To brighten the mood she lit a fire, as fires had always crackled or simmered in the library on chilly days in autumn. And as the flames caught, she wandered to one of the windows to look out on the roll of land, the shivering trees, the rippling gray water in the pond.

She didn’t often wonder where her life was going. More often than not her focus centered on the details, plans, contingencies, needs, wants, fantasies of others. Maybe it was the contrasts of the day, that soft and gloomy sky against the still brilliant trees.The leaves shedding themselves to dance and whirl in the air while the mums and asters stubbornly bloomed.

Everything seemed paused for change, but was she? Change was as much about loss as gain, about giving something up even as you reached for something new or different. And, she admitted, she prized routine, tradition, even repetition.

Routine equaled security, safety, stability. While the unknown often grew on shaky ground.

And that, she realized, was a line of thinking as gloomy as the sky. The world was opening up, she reminded herself, not closing in. She’d never been a coward, never been afraid to take those steps onto unsettled ground.

Life changed, and it should. Her three closest friends were getting married, starting new phases of their lives. One day, she imagined, there would be children tumbling like those colorful leaves on the lawn.That’s how it should be.

That’s what home was for.

Their business was expanding. And if after the meeting they were in agreement, it would expand again, in new, uncharted areas.

Then there was Malcolm—and that, she had to admit, was the crux of this nervy, unsettled feeling. God knew he was a change. She couldn’t decide if he’d just slid cagily, craftily into her life or kicked open doors she’d thought she’d cautiously bolted.

Most days, she thought, it seemed to be a combination of both.

However he’d gotten in, she still couldn’t quite figure out what to expect

from him. An attentive lover, then a wildly demanding one; an amusing companion, then one who peppered her with questions that pushed her to think both inside and outside the box.The risk-taker, the devoted son, the bad boy, the shrewd businessman.

He had all those facets, and she felt she’d barely touched the surface.

She appreciated his innate curiosity, and the skill he possessed in digging out information, histories, connections.
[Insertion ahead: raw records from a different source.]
-- ==== Sys2Proof/Machine/Afterglow.lean ====
section
/-! DEFINITION. The directory of Afterglow, the warm-start store (R256, R259). -/
namespace Sys2Proof.Machine

/-- Address of directory entry i (R256). -/
def agDir (i : Nat) : Nat := 0x0802800000 + 32 * i

/-- Entry i is valid; its class, fingerprint and store sequence. -/
def agValid (s : State) (i : Nat) : Bool := (memW s (agDir i)).tst 31
def agClass (s : State) (i : Nat) : Nat := (memW s (agDir i)).field 0 16
def agFp (s : State) (i : Nat) : Nat := (memW s (agDir i + 4)).toNat * 2 ^ 32 + (memW s (agDir i + 8)).toNat
def agSeqOf (s : State) (i : Nat) : Nat := (memW s (agDir i + 12)).toNat

/-- Pages of entry i, ascending. -/
def agPages (s : State) (i : Nat) : List Nat := (List.range 128).filter (fun p => (memW s (agDir i + 16 + 4 * (p / 32))).tst (p % 32))

/-- Pages that no valid entry uses. -/
def agFree (s : State) : List Nat :=
  let used := (List.range 16).flatMap (fun i => if agValid s i then agPages s i else [])
  ((List.range 128).drop 1).filter (fun p => !used.contains p)

/-- Shows AG_STATUS (R259). -/
def agShow (s : State) : State :=
  fSet s 0x16 0xE (Word.ofN (((List.range 16).filter (agValid s)).length * 2 ^ 16 + (agFree s).length * 2 ^ 8))

/-- Afterglow shows its records, and the store sequence goes on from the newest one held, its own or the twin's (R256, R257). -/
def agRefresh (s : State) : State :=
  let top := ((List.range 16).map (fun i => if agValid s i then agSeqOf s i else 0)).foldl max s.solv.agSeq
  agShow { s with solv := { s.solv with agSeq := top } }

end Sys2Proof.Machine
end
He ended up, she’d come to realize, learning a great deal about other people.

And was frustratingly stingy with personal data.
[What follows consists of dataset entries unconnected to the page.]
-- ==== Sys2Proof/Machine/Can.lean ====
section
/-! DEFINITION. The message bus controllers and the message instructions (R79, R454 to R473). -/
namespace Sys2Proof.Machine

/-- Controller c. -/
def getCan (s : State) (c : Nat) : Can := Tbl.get {} s.can c

/-- Replaces controller c. -/
def setCan (s : State) (c : Nat) (x : Can) : State := { s with can := Tbl.put {} s.can c x }

/-- Unit number of CAN_c (R29). -/
def canUnit (c : Nat) : Nat := 0x1A + c

/-- Address of buffer b; the urgent buffer is b = 128 (R458). -/
def canBuf (c b : Nat) : Nat := 0x0640000000 + c * 0x8000 + b * 0x80

/-- The controller's domain is on and it is out of sleep (R471). -/
def canOn (s : State) (c : Nat) : Bool := unitOn s (canUnit c) && !s.pwr.asleep

/-- State in STATUS: 0 stopped, 1 integrating, 2 error active, 3 error passive, 4 bus-off, 5 recovering (R472). -/
def canState (s : State) (c : Nat) : Nat := fPart s (canUnit c) 6 10 3

/-- Sets that state. -/
def setCanState (s : State) (c st : Nat) : State := fSetPart s (canUnit c) 6 10 3 st

/-- Listen-only mode (R469). -/
def canListen (s : State) (c : Nat) : Bool := fBit s (canUnit c) 2 1

/-- Buffer b is a transmit buffer (R458). -/
def isTxBuf (s : State) (c b : Nat) : Bool := fBit s (canUnit c) (8 + b / 32) (b % 32)

/-- Buffer b is pending (R460). -/
def txPending (s : State) (c b : Nat) : Bool := fBit s (canUnit c) (0xC + b / 32) (b % 32)

/-- Data bytes of a DLC (R459). -/
def dlcLen (fdf : Bool) (dlc : Nat) : Nat :=
  if dlc ≤ 8 then dlc
  else if !fdf then 8
  else [12, 16, 20, 24, 32, 48, 64].getD (dlc - 9) 64

/-! ## Records -/

/-- The data bytes as words 4 to 19 of a record, zero beyond the length (R459). -/
def dataWords (data : List Byte) (len : Nat) : List Word :=
  let d := data.take len
  (List.range 16).map (fun i => wordAt d i)

/-- The record of a received frame (R459). -/
def rxRecord (f : CanFrame) (data : List Byte) (stamp : Word) (outcome filter : Nat) : List Word :=
  let w1 := bit f.ide * 2 ^ 31 + bit f.rtr * 2 ^ 30 + bit f.fdf * 2 ^ 29 + bit f.brs * 2 ^ 28 + bit f.esi * 2 ^ 27 +
    f.dlc.toNat * 2 ^ 16 + outcome * 2 ^ 8 + filter
  [f.id.setWidth 32, Word.ofN w1, stamp, 0] ++ dataWords data (if f.rtr then 0 else dlcLen f.fdf f.dlc.toNat)

/-- A record given to `msg.send` keeps R459. -/
def sendRecordOk (ws : List Word) : Bool :=
  let w0 := ws.getD 0 0
  let w1 := ws.getD 1 0
  w0.field 29 3 == 0 && (w1.tst 31 || w0.field 11 18 == 0) && !(w1.tst 29 && w1.tst 30) && (w1.tst 29 || !w1.tst 28) &&
    w1.field 20 8 == 0 && w1.field 0 16 == 0 && ws.getD 2 0 == 0 && ws.getD 3 0 == 0

/-- A record's arbitration field as a number: the lower wins (ISO 11898-1, R466). -/
def arbKey (ws : List Word) : Nat :=
  let id := (ws.getD 0 0).field 0 29
  let w1 := ws.getD 1 0
  if w1.tst 31 then id / 2 ^ 18 * 2 ^ 21 + 3 * 2 ^ 19 + id % 2 ^ 18 * 2 + bit (w1.tst 30)
  else id % 2048 * 2 ^ 21 + bit (w1.tst 30) * 2 ^ 20

/-! ## Transmission -/

/-- A buffer's frame is finished: idle with its outcome, event 2 (R462, R466, R467). -/
def txFinish (s : State) (c b outcome : Nat) (stamp : Word) : State :=
  let a := canBuf c b
  let s := hwW (hwW s (canUnit c) (a + 4) ((memW s (a + 4)).setField 8 8 outcome)) (canUnit c) (a + 8) stamp
  let s := fSetBit s (canUnit c) (0xC + b / 32) (b % 32) false
  let s := setCan s c { getCan s c with outcome := b :: (getCan s c).outcome.filter (· != b) }
  raise s (416 + 16 * c + 2)

/-- Candidates of a selection: arbitration key, order among equals, and what is sent (R466). -/
def txCandidates (s : State) (c : Nat) : List (Nat × CanTx) :=
  ((List.range 128).filter (fun b => txPending s c b)).map (fun b => (arbKey (givenWords s (canBuf c b) 2), { buf := some b })) ++
  (if fBit s (canUnit c) 2 2 then (getCan s c).stq.map (fun q => (arbKey q.2, { station := q.1 })) else [])

/-- The candidate that wins arbitration; the first of equals (R466). -/
def txWinner (l : List (Nat × CanTx)) : Option (Nat × CanTx) :=
  l.foldl (fun b e => match b with | none => some e | some x => if e.1 < x.1 then some e else some x) none

/-- Selection before a start of frame (R466). -/
def execCanTxStart (c : Fin 8) (s : State) : Out :=
  let c := c.val
  done s (if canOn s c && s.clk.refClk && fBit s (canUnit c) 1 0 && (canState s c == 2 || canState s c == 3) && !canListen s c &&
      (getCan s c).active.isNone then
    match txWinner (txCandidates s c) with
    | some e => setCan s c { getCan s c with active := some e.2 }
    | none => s
  else s)

/-- The frame in progress is over; a controller whose RUN is 0 stops now and is at its boundary (R468). -/
def txOver (s : State) (c : Nat) : State :=
  let s := setCan s c { getCan s c with active := none }
  if fBit s (canUnit c) 1 0 then s else applyFields (setCanState s c 0) (canUnit c)

/-- Error state by the counters (R470). -/
def errorActive (s : State) (c : Nat) : State :=
  if canState s c = 3 ∧ (getCan s c).tec ≤ 127 ∧ (getCan s c).rec_ ≤ 127 then setCanState s c 2 else s

/-- Shows the counters in STATUS, saturating at 255, and the warning bit (R472). -/
def showCounters (s : State) (c : Nat) : State :=
  let x := getCan s c
  let s := fSetPart (fSetPart s (canUnit c) 6 24 8 (min 255 x.tec)) (canUnit c) 6 16 8 (min 255 x.rec_)
  fSetBit s (canUnit c) 6 9 (96 ≤ x.tec || 96 ≤ x.rec_)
Most of what she knew of his history came from other sources. He had a way of skirting around the edges whenever she asked a question about his childhood, his early time in California, even his recovery from the accident that had brought him home again.

If their relationship had stayed a surface one, the reticence wouldn’t matter. But it hadn’t, Parker thought, so it did. It mattered because she’d gone past interest, swung into attraction, burst through lust, tripped over affection, and was now skidding out of control into love.

And she wasn’t altogether happy about it.

The rain began in thin, spitting drops as Laurel came in with a big tray.

“If we’re going to have a meeting this time of day, we might as well eat.” She cast Parker a look as she set the tray down. “Don’t you look pensive and perturbed.”